刚开始的一段时间,他依旧每日来到阿尔比诺尼身边,为他朗诵日记,试图唤回往日那位善解人意温柔可人的好友;每日他也会时不时拿起心爱的小提琴,演奏或欢快或忧伤的旋律。但,当身躯越来越虚弱,当他渐渐已无法拿稳好友的日记本,亦夹不住他的琴;当哮喘侵袭得越来越频繁,当他无法坚持完念完好友的一篇的日记、甚至一段的日记,亦无法坚持拉完一首协奏曲、甚至其中的一个乐章……他的声音变得颤抖而微弱,昔日的小提琴大师再无音准而言……他只能放弃。

皮森代尔代替了自己,为阿尔比诺尼朗诵日记,担任乐团的小提琴手。这里已然不再需要自己。

 

1947年似乎较往年更早入冬。

 

1737年自托马索·鲁福/Ruffo担任费拉拉的红衣主教后,由于“不做弥撒”以及“和女学生交往过密”,维瓦尔第受到排斥以至于无法再进入费拉拉。1739年,当维瓦尔第的歌剧无法在费拉拉上演,出于避免由此带来的巨额债务,他向资助人本迪沃利奥侯爵/ Bentivoglio求助:

“我创作了九十四首作品后,名声享满全欧洲,无论如何,再也无法忍受这样的屈辱……阁下,现在我已走投无路……我请求您发发慈悲不要抛弃我……谁损害了我的荣誉,就等于夺走了我的生命……”

侯爵非常不耐烦,他撤回了对维瓦尔第的赞助。 

在费拉拉歌剧界的一败涂地,又为慈光孤儿院解雇,维瓦尔第深陷危机。1740年5月,维瓦尔第不得不远走奥地利寻求转机,因为那里查理六世曾经是他忠实的老乐迷。维瓦尔第借此希望在维也纳的贵族中寻找可能的赞助人,因为他如此地给予厚望,希望自己的歌剧L’oracolo in Messenia能在Kärntnertor剧院上演。

几个月艰难的旅行,维瓦尔第终于来到了维也纳。迎接他的只是查理六世逝世的消息与奥地利王位战争的爆发。在战争中颠沛流离的城市不需要歌剧的点缀。

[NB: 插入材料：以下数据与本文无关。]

def page01 : List Reg := [
  r1 CLK_STAT [fd 23 16 .ro, fd 5 5 .ro, fd 4 4 .ro, fd 3 3 .ro, fd 2 2 .ro, fd 1 1 .ro, fd 0 0 .ro],
  r1 CLK_PLL [fd 23 16 .ro, fd 15 0 .ro],
  r1 CLK_DIV [fd 30 29 .ro 2, fd 28 25 .ro 6, fd 24 20 .ro 8, fd 19 14 .ro 16, fd 13 8 .ro 32, fd 7 0 .ro 160],
  r1 CLK_FLAGS [fd 6 6 .w1c, fd 5 5 .w1c, fd 4 4 .w1c, fd 3 3 .w1c, fd 2 2 .w1c, fd 1 1 .w1c],
  r1 CLK_CNT [fd 31 24 .rc, fd 23 16 .rc, fd 15 8 .rc, fd 7 0 .rc],
  r1 CLK_CFG [fr 15 8 .rw 20 1 100, fr 7 4 .rw 4 1 15],
  r1 CLK_GATE [fd 15 0 .ro], r1 CLK_GATE_HOLD [fd 15 0 .rw],
  r1 CLK_LF [fd 31 16 .ro, fd 3 3 .ro, fd 2 2 .ro, fd 1 0 .ro]]

/-! Page 0x02, PWR_ and START_ (Tables 2.6 to 2.19, 4.6 to 4.16) -/
abbrev PWR_SRC := 0x020000
abbrev PWR_POE := 0x020004
abbrev PWR_AVAIL := 0x020008
abbrev PWR_LIM := 0x02000C
abbrev PWR_BUS := 0x020010
abbrev PWR_GOV := 0x020014
abbrev PWR_GOV_STAT := 0x020018
abbrev PWR_CLR := 0x02001C
abbrev PWR_HTR := 0x020020
abbrev PWR_HTR_STAT := 0x020024
abbrev PWR_HSUP := 0x020028
abbrev PWR_SEQ := 0x02002C
abbrev PWR_RAIL (n : Nat) := 0x020040 + 4 * n
abbrev START_STEP := 0x020080
abbrev START_CAUSE := 0x020084
abbrev START_CTL := 0x020088
abbrev START_HOSTWAIT := 0x02008C
abbrev START_FALLBACK := 0x020090
abbrev START_JSEL := 0x020094
abbrev START_JNOR := 0x020098
abbrev START_JDATA (w : Nat) := 0x02009C + 4 * w
abbrev START_STATE := 0x0200AC
abbrev START_WAKE := 0x0200B0
abbrev START_RIND_T := 0x0200B4
abbrev START_HB := 0x0200B8
abbrev START_KICK := 0x0200BC
abbrev START_HB_STAT := 0x0200C0

def page02 : List Reg := [
  r1 PWR_SRC [fd 5 5 .ro, fd 4 4 .ro, fd 3 3 .ro, fd 2 2 .ro, fd 1 0 .ro],
  r1 PWR_POE [fd 15 12 .ro, fd 11 8 .ro, fd 7 5 .ro, fd 4 2 .ro, fd 1 1 .ro],
  r1 PWR_AVAIL [fd 15 0 .ro],
  r1 PWR_LIM [fr 15 0 .rw 0xFFFF 1600 0xFFFF],
  r1 PWR_BUS [fd 31 16 .ro, fd 15 0 .ro],
  r1 PWR_GOV [fr 23 16 .rw 10 1 100, fr 15 8 .rw 50 1 255, fr 7 0 .rw 20 1 100],
  r1 PWR_GOV_STAT [fd 3 3 .ro, fd 2 2 .ro, fd 1 1 .ro, fd 0 0 .ro],
  r1 PWR_CLR [fd 2 2 .wo, fd 1 1 .wo, fd 0 0 .wo],
  r1 PWR_HTR [fd 8 8 .rw, fr 6 0 .rw 0 0 100],
  r1 PWR_HTR_STAT [fd 31 16 .ro, fd 2 2 .ro, fd 1 1 .ro, fd 0 0 .ro],
  r1 PWR_HSUP [fd 0 0 .rw 1],
  r1 PWR_SEQ [fd 31 16 .ro, fd 15 15 .ro, fd 14 14 .ro, fd 12 12 .ro, fd 11 8 .ro 15, fd 7 0 .ro],
  rn (PWR_RAIL 0) 8 4 [fd 31 31 .ro, fd 30 30 .ro, fd 19 0 .ro],
  r1 START_STEP [fd 31 16 .ro, fd 9 9 .ro, fd 8 8 .ro, fd 3 0 .ro 1],
  r1 START_CAUSE [fd 14 8 .ro 1, fd 7 7 .ro, fd 2 0 .ro],
  r1 START_CTL [fd 31 16 .wo, fd 0 0 .wo],
  r1 START_HOSTWAIT [fr 15 0 .rw 50 0 600],
  r1 START_FALLBACK [fd 13 13 .w1c, fd 12 12 .w1c, fd 11 11 .w1c, fd 10 10 .w1c, fd 9 9 .w1c, fd 7 7 .w1c, fd 6 6 .w1c,
    fd 5 0 .w1c],
  r1 START_JSEL [fd 2 0 .rw], r1 START_JNOR [fd 31 16 .ro, fd 1 1 .ro, fd 0 0 .ro],
  rn (START_JDATA 0) 4 4 [fd 31 0 .ro],
  r1 START_STATE [fd 9 8 .ro, fd 6 6 .ro, fd 5 5 .ro, fd 4 4 .ro, fd 1 1 .rw, fd 0 0 .wo],
  r1 START_WAKE [fd 31 24 .ro, fd 6 3 .rw, fd 2 2 .rw, fd 1 1 .rw, fd 0 0 .rw 1],
  r1 START_RIND_T [fr 19 0 .rw 0 0 604800],
  r1 START_HB [fr 31 24 .rw 30 1 255, fd 16 16 .rw, fr 15 0 .rw 0 0 6000],
  r1 START_KICK [fd 7 0 .rw], r1 START_HB_STAT [fd 31 16 .ro, fd 0 0 .ro]]

/-! Page 0x03, GUT_ (Tables 6.4 to 6.7) -/
abbrev GUT_PIN := 0x030000
abbrev GUT_D6CFG := 0x030004
abbrev GUT_PINSTAT := 0x030008
abbrev GUT_BACKLOG := 0x03000C
abbrev GUT_VEC_A := 0x030010
abbrev GUT_VEC_B := 0x030014
abbrev GUT_DRAIN (d : Nat) := 0x030020 + 4 * d
abbrev GUT_JSEL := 0x030040
abbrev GUT_JDATA (w : Nat) := 0x030044 + 4 * w
abbrev GUT_JSTAT := 0x030064
abbrev GUT_PEND (m : Nat) := 0x030080 + 4 * m
abbrev GUT_STORM (m : Nat) := 0x0300C0 + 4 * m
abbrev GUT_SRC (n : Nat) := 0x031000 + 4 * n
abbrev GUT_EDATA (n : Nat) := 0x032000 + 4 * n
abbrev GUT_CNT (n : Nat) := 0x033000 + 4 * n

def page03 : List Reg := [
  r1 GUT_PIN [fd 1 1 .rw, fd 0 0 .rw], r1 GUT_D6CFG [fd 3 3 .rw, fd 1 0 .rw],
  r1 GUT_PINSTAT [fd 1 1 .ro, fd 0 0 .ro], r1 GUT_BACKLOG [fd 25 16 .rc, fd 9 0 .ro],
  r1 GUT_VEC_A [fd 31 31 .rc, fd 24 16 .rc, fd 15 8 .rc, fd 7 0 .rc],
  r1 GUT_VEC_B [fd 31 31 .rc, fd 24 16 .rc, fd 15 8 .rc, fd 7 0 .rc],
  rn (GUT_DRAIN 0) 8 4 [fd 31 16 .rc, fd 15 8 .rc, fd 7 0 .ro],
  r1 GUT_JSEL [fd 12 0 .rw], rn (GUT_JDATA 0) 8 4 [fd 31 0 .ro],
  r1 GUT_JSTAT [fd 31 31 .ro, fd 30 30 .ro, fd 13 0 .ro],
  rn (GUT_PEND 0) 16 4 [fd 31 0 .w1c], rn (GUT_STORM 0) 16 4 [fd 31 0 .w1c],
  rn (GUT_SRC 0) 512 4 [fd 31 24 .rw 0x80, fd 23 23 .rw 1, fd 22 22 .rw 1, fd 21 19 .rw, fd 15 12 .rw 8, fd 11 8 .rw 4,
    fd 0 0 .ro],
  rn (GUT_EDATA 0) 512 4 [fd 31 0 .ro], rn (GUT_CNT 0) 512 4 [fd 15 0 .rc]]

/-! Page 0x04, VAT_ (chapter 07) -/
abbrev VAT_STAT := 0x040000
abbrev VAT_CMD := 0x040004
abbrev VAT_LADDR := 0x040008
abbrev VAT_LOAD := 0x04000C
abbrev VAT_IMG0 := 0x040010
abbrev VAT_IMG1 := 0x040014
abbrev VAT_NOR := 0x040018
abbrev VAT_PADDR := 0x04001C
abbrev VAT_PREAD := 0x040020
abbrev VAT_OTP := 0x040024
abbrev VAT_TCTL (t : Nat) := 0x040100 + 0x20 * t
abbrev VAT_TSTAT (t : Nat) := 0x040104 + 0x20 * t
abbrev VAT_TCFG (t : Nat) := 0x040108 + 0x20 * t
abbrev VAT_TTRAP (t : Nat) := 0x04010C + 0x20 * t
abbrev VAT_TINFO (t : Nat) := 0x040110 + 0x20 * t
abbrev VAT_TWORD (t : Nat) := 0x040114 + 0x20 * t
abbrev VAT_TTIM (t : Nat) := 0x040118 + 0x20 * t
abbrev VAT_TCNT (t : Nat) := 0x04011C + 0x20 * t
abbrev VAT_TV (t r : Nat) := 0x040400 + 0x40 * t + 4 * r
abbrev VAT_DMEM (w : Nat) := 0x044000 + 4 * w

def page04 : List Reg := [
  r1 VAT_STAT [fd 31 31 .ro, fd 23 16 .ro, fd 15 8 .ro, fd 7 0 .ro],
  r1 VAT_CMD [fr 31 28 .wo 0 1 4, fd 1 1 .wo, fd 0 0 .wo],
  r1 VAT_LADDR [fr 14 0 .rw 0 0 20528], wwin VAT_LOAD,
  r1 VAT_IMG0 [fd 31 30 .ro, fd 29 28 .ro, fd 27 15 .ro, fd 14 0 .ro], r1 VAT_IMG1 [fd 31 0 .ro],
  r1 VAT_NOR [fd 31 31 .ro, fd 30 30 .ro, fd 29 29 .ro, fd 28 28 .ro],
  r1 VAT_PADDR [fd 13 0 .rw], rwin VAT_PREAD, r1 VAT_OTP [fd 3 0 .ro],
  rn (VAT_TCTL 0) 8 0x20 [fd 31 28 .wo, fd 13 0 .wo],
  rn (VAT_TSTAT 0) 8 0x20 [fd 31 29 .ro, fd 28 26 .ro, fd 25 23 .ro, fd 22 15 .ro, fd 14 14 .ro, fd 13 0 .ro],
  rn (VAT_TCFG 0) 8 0x20 [fd 0 0 .rw], rn (VAT_TTRAP 0) 8 0x20 [fd 31 31 .rw, fd 13 0 .rw],
  rn (VAT_TINFO 0) 8 0x20 [fd 31 28 .ro, fd 27 27 .ro, fd 13 0 .ro], rn (VAT_TWORD 0) 8 0x20 [fd 31 0 .ro],
  rn (VAT_TTIM 0) 8 0x20 [fd 31 0 .ro], rn (VAT_TCNT 0) 8 0x20 [fd 31 0 .rc],
  rnm (VAT_TV 0 0) 8 0x40 16 4 [fd 31 0 .rw],
  rn (VAT_DMEM 0) 4096 4 [fd 31 0 .rw]]

/-! Page 0x05, TBL_ (chapter 09) -/
abbrev TBL_STAT := 0x050000
abbrev TBL_CMD := 0x050004
abbrev TBL_LSEL := 0x050008
abbrev TBL_LADDR := 0x05000C
abbrev TBL_LOAD := 0x050010
abbrev TBL_RSEL := 0x050014
abbrev TBL_RADDR := 0x050018
abbrev TBL_RDATA := 0x05001C
abbrev TBL_DRAM := 0x050020
abbrev TBL_BW := 0x050024
abbrev TBL_DIR (n : Nat) := 0x050100 + 4 * n
abbrev TBL_SER (n : Nat) := 0x050200 + 4 * n

def page05 : List Reg := [
  r1 TBL_STAT [fd 31 31 .ro, fd 23 16 .ro, fd 15 8 .w1c, fd 7 0 .w1c],
  r1 TBL_CMD [fr 31 28 .wo 0 1 4, fd 7 0 .wo], r1 TBL_LSEL [fd 7 0 .rw], r1 TBL_LADDR [fd 21 0 .rw], wwin TBL_LOAD,
  r1 TBL_RSEL [fd 31 31 .rw, fd 16 16 .rw, fd 15 8 .rw, fd 5 0 .rw], r1 TBL_RADDR [fd 21 0 .rw], rwin TBL_RDATA,
  r1 TBL_DRAM [fd 31 30 .ro, fd 15 8 .ro, fd 7 0 .ro], r1 TBL_BW [fd 31 16 .rc, fd 15 0 .ro]] ++
  [(0x00, 8), (0x10, 16), (0x20, 16), (0x30, 1)].flatMap fun p =>
    [rn (TBL_DIR p.1) p.2 4 [fd 15 15 .ro, fd 14 14 .ro, fd 12 12 .ro, fd 7 4 .ro, fd 3 0 .ro],
     rn (TBL_SER p.1) p.2 4 [fd 31 0 .ro]]

/-! Page 0x06, REF_ (chapter 10) -/
abbrev REF_STAT := 0x060000
abbrev REF_CFG := 0x060004
abbrev REF_CMD := 0x060008
abbrev REF_TEMP := 0x06000C
abbrev REF_FACT := 0x060010
abbrev REF_CNT := 0x060014
abbrev REF_NOMINAL := 0x060018
abbrev REF_LOAD := 0x06001C
abbrev REF_SAVE := 0x060020
abbrev REF_TRIM (n : Nat) := 0x060040 + 4 * n
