/-- The Vat machine: memories, threads, staging, NOR image slots A and B (a slot with `none` holds no complete image). -/
structure Vat where
  pm : Store := []
  dm : Store := []
  threads : List Thread := List.replicate 8 {}
  lastIssued : Nat := 7
  img : Option VImage := none
  staging : Store := []
  /-- A CHECK has run since the last bulk write, so the next one clears the staging first (R163). -/
  checked : Bool := false
  /-- The staging still holds the image that the last successful CHECK installed (R166). -/
  stagedIsInstalled : Bool := false
  slotA : Option (List Word) := none
  slotB : Option (List Word) := none
  storeBusy : Bool := false
  storeFail : Bool := false
  /-- The slot being written: 2 for A, 3 for B. -/
  storeSlot : Nat := 0
  storeWords : List Word := []
  /-- The slot that step 8 passed at this start, if any (2 A, 3 B), and its verified image. -/
  step8 : Option Nat := none
  deriving DecidableEq, Repr

/-! ### Tables (chapter 09) -/

/-- Bank states (Table 9.4). -/
inductive BankSt where
  | empty | staging | valid | active | retiring | press
  deriving DecidableEq, Repr

/-- A bank: its state, payload words, and the header fields kept in the directory. -/
structure Bank where
  st : BankSt := .empty
  words : Store := []
  n : Nat := 0
  w : Nat := 0
  h : Nat := 0
  serial : Word := 0
  deriving DecidableEq, Repr

/-- A table: its two banks, HELD, the bank that is or was ACTIVE, and what a pending swap still waits for (R193): the
contexts that have not moved, and the older frames in flight as (context, frame number). -/
structure Table where
  b0 : Bank := {}
  b1 : Bank := {}
  held : Bool := false
  act : Nat := 0
  swapPend : Bool := false
  wait : List Nat := []
  old : List (Nat × Nat) := []
  deriving DecidableEq, Repr

/-- The table store and the statistics rings. -/
structure Tables where
  tabs : List (Nat × Table) := []
  isOpen : Bool := false
  /-- The table being staged, or last staged (LTBL). -/
  ltbl : Nat := 0
  image : Store := []
  /-- Statistics slots by 64 · context + slot (R197). -/
  rings : List (Nat × List Word) := []
  /-- T of the DRAM-stack node at the last training, in cK (TBL_DRAM.DRIFT_K). -/
  trainCk : Nat := 0
  retrains : Nat := 0
  /-- RETRAIN is draining: intake accepts no frame start (R198). -/
  draining : Bool := false
  /-- Its third step: encoder, egress, analysis and Cellar do without the DRAM (R198). -/
  suspended : Bool := false
  deriving DecidableEq, Repr

/-! ### Rendering (chapter 16) -/

/-- A thermal mapping: the frame it was built from, the filtered window in 1/256 count, the mapping M (plateau mode), and
the number of pixels counted (R333 to R336). -/
structure AgcMap where
  src : Nat
  llo : Int
  lhi : Int
  m : List Nat
  n : Nat
  deriving DecidableEq, Repr

/-- A pixel of an overlay store: the top bytes of R, G and B, a, and the isotherm flag (R348). -/
structure OvlPx where
  r : Nat
  g : Nat
  b : Nat
  a : Nat
  iso : Bool
  deriving DecidableEq, Repr

/-- A complete overlay buffer. -/
structure OvlBuf where
  fn : Nat
  w : Nat
  h : Nat
  raw14 : Bool
  synth : Bool
  stampS : Nat
  stampNs : Nat
  px : List OvlPx
  deriving DecidableEq, Repr

/-- Rendering of one context: the complete mapping, builds in progress (oldest first), the status of the last frame, and the overlay
store with its newest complete buffer. `fuse` is 0 before the first frame, 1 after a frame with an overlay, 2 after one without;
`applied` the frame number at whose start the settings were last applied, until a fused frame has been judged since (R349). -/
structure Rnd where
  map : Option AgcMap := none
  builds : List AgcMap := []
  /-- The next build is an initial build (R335). -/
  initNext : Bool := true
  hold : Bool := false
  lo : Nat := 0
  hi : Nat := 0
  src : Nat := 0
  ovlOk : Bool := false
  fuse : Nat := 0
  applied : Option Nat := none
  bufs : List (Option OvlBuf) := List.replicate 4 none
  newest : Option Nat := none
  deriving DecidableEq, Repr

/-- Rendering: contexts, the published warp grids, and the publishes that wait (R350). -/
structure Render where
  ctxs : List Rnd := List.replicate 8 {}
  grids : List (Option (List Word)) := [none, none]
  pubPend : List Bool := [false, false]
  deriving DecidableEq, Repr

/-! ### Contexts, frames and the pipeline (chapter 08) -/

/-- Context states (R173). -/
inductive CtxSt where
  | off | on | stopping
  deriving DecidableEq, Repr

/-- An accepted frame in the pipeline: its number, geometry, data kind (0 RAW14, 1 RAW10, 2 RAW12), the lines that have
arrived (repairs included), the run count, the values it started with (CW words and tables), its stamp and telemetry. -/
structure Frame where
  fn : Nat
  w : Nat
  h : Nat
  kind : Nat
  shingle : Bool
  hs : Nat
  rows : List (List Nat) := []
  /-- The instants (ticks) at which the lines arrived, and that of the END point (R184). -/
  lineAt : List Nat := []
  endAt : Nat := 0
  repairs : Nat := 0
  ended : Bool := false
  runsDone : Nat := 0
  bank : Store
  tabs : List (Nat × Table)
  head : Option Nat
  stampS : Nat
  stampNs : Nat
  ts : Nat := 0
  tsOk : Bool := false
  rate : Int := 0
  rateOk : Bool := false
  tf : Nat := 0
  tfOk : Bool := false
  /-- Its START fell while a press of its head was in progress (R302). -/
  press : Bool := false
  /-- It is blind within a sun press (R324); the press state and RES at its START (R330); B of its context then (R310). -/
  sun : Bool := false
  pst : Nat := 0
  pres : Nat := 0
  nucB : Int := 0
  /-- It is written to the overlay store (R348), and the warp grid in force at its START (R350). -/
  ovl : Bool := false
  grid : Option (List Word) := none
  /-- Its first run has started; then: the mapping it uses (R338), and the overlay buffer it pins as (context, buffer) (R348). -/
  begun : Bool := false
  agc : Option AgcMap := none
  pin : Option (Nat × Nat) := none
  /-- The output ports that were ON at its START, and the mask groups in force then: polygons and versions (R359, R360). -/
  ports : List Nat := []
  masks : List (List (List (Nat × Nat)) × Nat) := []
  /-- At its first line the context's previous analysis had not completed (R379). -/
  anaSkip : Bool := false
  deriving DecidableEq, Repr

/-- A context. -/
structure Ctx where
  st : CtxSt := .off
  enPend : Bool := false
  armed : Bool := false
  fnum : Nat := 0
  w : Nat := 0
  h : Nat := 0
  line : Nat := 0
  fper : Nat := 0
  frames : List Frame := []
  deriving DecidableEq, Repr

/-- The run in the pipeline: context, frame number, shingle index, and the thirds of pipeline clocks it had executed at the instant
`since` (ticks): its start, or the last change between Run and Eaves (R176). -/
structure Run where
  ctx : Nat
  fn : Nat
  idx : Nat
  since : Nat
  did : Nat := 0
  deriving DecidableEq, Repr

/-- The contexts and the pipeline scheduler. -/
structure Sched where
  ctxs : List Ctx := List.replicate 8 {}
  run : Option Run := none
  lastServed : Nat := 7
  u1000 : Nat := 0
  utilOver : Bool := false
  roundOver : Bool := false
  lastLat : List Nat := List.replicate 8 0
  deriving DecidableEq, Repr

/-! ### Sensor intake (chapter 13) -/

/-- Observed head states (Table 13.4). -/
inductive HeadObs where
  | absent | idle | resync | streaming
  deriving DecidableEq, Repr

/-- A substrate sample of R281: the converted value and whether its result was usable and no older than 20 ms. -/
structure SubSample where
  ck : Nat
  ok : Bool
  deriving DecidableEq, Repr

/-- A frame being received on a head's VC: whether it has a START point and was accepted, its expected geometry, the next
line slot, the width of the lines (of line 0, for a resync frame), whether it has broken. -/
structure RxFrame where
  fn : Nat
  started : Bool
  accepted : Bool
  resync : Bool
  w : Nat
  h : Nat
  next : Nat := 0
  broken : Bool := false
  /-- Lines lost to receiver overflow were reported (R291). -/
  ovf : Bool := false
  /-- Lines repaired (R268). -/
  repairs : Nat := 0
  deriving DecidableEq, Repr

/-- A sensor head. `geomW`/`geomH` is the geometry adopted from the resync frame; `last` the last mismatching geometry. -/
structure Head where
  obs : HeadObs := .absent
  dis : Bool := false
  disKind : Nat := 0
  linked : Bool := false
  tsOk : Bool := false
  rateOk : Bool := false
  tfOk : Bool := false
  fnMax : Nat := 65535
  fHigh : Nat := 0
  fLast : Option Nat := none
  geomW : Nat := 0
  geomH : Nat := 0
  mismatch : Option (Nat × Nat) := none
  stampS : Nat := 0
  stampNs : Nat := 0
  ts : Nat := 0
  rate : Int := 0
  tf : Nat := 0
  samples : List SubSample := []
  rx : Option RxFrame := none
  /-- The instant of the last packet on the VC while EN = 0 (R277). -/
  stray : Option Nat := none
  /-- BIAS and IREF words in force, and whether a newer one is pending (R283). -/
  bias : Word := 0
  biasPend : Bool := false
  iref : Word := 0
  irefPend : Bool := false
  deriving DecidableEq, Repr

/-- Who pushed an I2C command, for the return of its result (R285): 8 the control port, else the Vat thread. -/
structure I2cEntry where
  master : Nat
  cmd : Word
  wdata : Word
  done : Bool := false
  status : Nat := 0
  rdata : Word := 0
  deriving DecidableEq, Repr

/-- The generator of C6 or C7: replay buffer, the frame it is playing and its next line. -/
structure XGen where
  buf : Store := []
  rx : Option RxFrame := none
  deriving DecidableEq, Repr

/-- Sensor intake. -/
structure Intake where
  heads : List Head := List.replicate 6 {}
  linkUp : Bool := false
  deskewOk : Bool := false
  deskewMissing : Bool := false
  /-- VC values reported as unmapped, and the packets discarded as unmapped (R266). -/
  vcSeen : List Nat := []
  unmapped : Nat := 0
  i2c : List I2cEntry := []
  /-- INT_I2CRDATA of each reader: the read data of the result last taken. -/
  i2cRdata : List Word := List.replicate 9 0
  gens : List XGen := [{}, {}]
  deriving DecidableEq, Repr

/-! ### Trims (chapter 10) -/

/-- The trims: words in force, values deferred under R212, nominal and stale bits, the loaded record and the one held for
step 12. -/
structure Trims where
  vals : List Word := List.replicate 16 0x40000000
  deferred : List (Nat × Word) := []
  nominal : Nat := 0
  stale : Nat := 0
  tFull : Nat := 0
  fullBusy : Bool := false
  fullAborted : Bool := false
  refFault : Bool := false
  src : Nat := 0
  pendRestore : Bool := false
  load : Option (List Word) := none
  held : Option (List Word) := none
  fullSeq : Nat := 0
  /-- Since when HKIN25 has shown the sense voltage outside its band (R204). -/
  refBad : Option Nat := none
  /-- The CRC over REF_TRIM0–15, REF_NOMINAL and T_FULL (R214); its value for the reset words. -/
  crc : Nat := 1716314295
  /-- Consecutive rejections of each item (R209). -/
  rejects : List Nat := List.replicate 16 0
  deriving DecidableEq, Repr

/-! ### Housekeeping converters (chapter 11) -/

/-- A run in progress: the entries, windows and trim it started with, the next entry, its number, and whether the entries
that remain carry SHIFT. -/
structure HkRun where
  ents : List Word
  wins : List Word
  len : Nat
  trim : Word
  next : Nat := 0
  num : Nat
  shift : Bool := false
  deriving DecidableEq, Repr

/-- One converter. `slot` counts conversion periods since the last ripening slot (R228); `suspect` how many of the next
conversions are SUSPECT (R231); `ovrAt` the end of the last conversion that set OVR (R231); `idleAt` the instant since which the
converter has been idle (R228). -/
structure HkConv where
  trig : Word
  per : Word
  trigNew : Bool := false
  delaying : Bool := false
  run : Option HkRun := none
  runs : Nat := 0
  slot : Nat := 0
  suspect : Nat := 0
  ovrAt : Option Nat := none
  idleAt : Nat := 0
  ripening : Bool := false
  urgent : Option (Nat × Bool) := none
  urgQueue : List Nat := []
  /-- Window states: 0 INSIDE, 1 ABOVE, 2 BELOW; and entries whose state returns to INSIDE at the next run start. -/
  wstate : List Nat := List.replicate 16 0
  touched : List Nat := []
  /-- Low-power mode in force. -/
  lp : Bool := false
  deriving DecidableEq, Repr

/-- The last result of an input that carries none of SUSPECT, DIAG and OVR: code and instant. -/
structure HkLast where
  code : Nat
  at_ : Nat
  deriving DecidableEq, Repr

/-- The housekeeping converters. -/
structure Hk where
  convs : List HkConv := [{ trig := 0x20000000, per := 100 }, { trig := 0x20000000, per := 1000 }, { trig := 0, per := 1000 }]
  last : List (Nat × HkLast) := []
  stale : Nat := 0
  /-- Inputs whose injection has started, changed its code or ended of late, and when (R235). -/
  settle : List (Nat × Nat) := []
  deriving DecidableEq, Repr

/-! ### Actuators (chapter 12) -/

/-- Channel states (Table 12.2). -/
inductive ActSt where
  | idle | run | decay
  deriving DecidableEq, Repr

/-- A copy of a profile: its number, header, phase words, and the KI captured with it (R251). -/
structure Profile where
  num : Nat := 0
  hdr : Word := 0
  phs : List Word := []
  ki : Nat := 0
  deriving DecidableEq, Repr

1741年2月8日,一个大雪纷飞的冬日,在两次失败后,维瓦尔第终于得以与萨克森-迈宁根公爵安东·乌尔里希/Anton Ulrich, Duke of Saxe-Meiningen相见。面对这位知名的音乐赞助人与乐谱收藏家,维瓦尔第仅希望能卖出自己的一点协奏曲。

然而公爵拒绝了他。

困苦而饱受压迫的音乐家在维也纳,带着他仅剩的一点点坚毅,在仿佛结冰的湖水表面的路面上行走。

单调的一天结束,单调的早晨来临。

一个月结束,又一个月结束。

维也纳。

灰色的楼栋,灰色的天空。

屠宰场的摇铃,工厂的轰鸣。

 

在1947年这个同样寒冷的夜晚。

林勃正在下雪,今年的第一场雪。

“蒙主扶助我等

渡过今日劳苦之时光”

冰冷的气息从单薄的墙壁透进维瓦尔第简陋的居所里,煤油灯的灯光几近凝结。

“现在晚形伸长

黄昏已到

繁忙之世界

寂静无声”

寒冷与疾病让神父只得来到他同样冰冷的床上。

“一日煎熬之生活

已成过去”

雪花簌簌地打在窗玻璃上,风在屋外呼啸。

“我等之工作

亦已完毕”

奇怪的幻觉在这冰冷的晚祷中闪现。

“求主发慈悲

赏赐安稳之居所

与恬静之休息

今夜得享平安”

是夏日的温暖,从记忆的深处默默涌来。

“此赖我主耶稣基督而求

阿门”

这温暖来自1741年维也纳的暖阳。维瓦尔第的最后一个夏日。

 

1741年6月28日,维瓦尔第终于卖出了他的协奏曲。买家是科拉托的波西米亚公爵/Tommaso Vinciguerra di Collalto,由此维瓦尔第得到了 12匈牙利达克特的收入——仅能在维也纳的小旅馆住上一天。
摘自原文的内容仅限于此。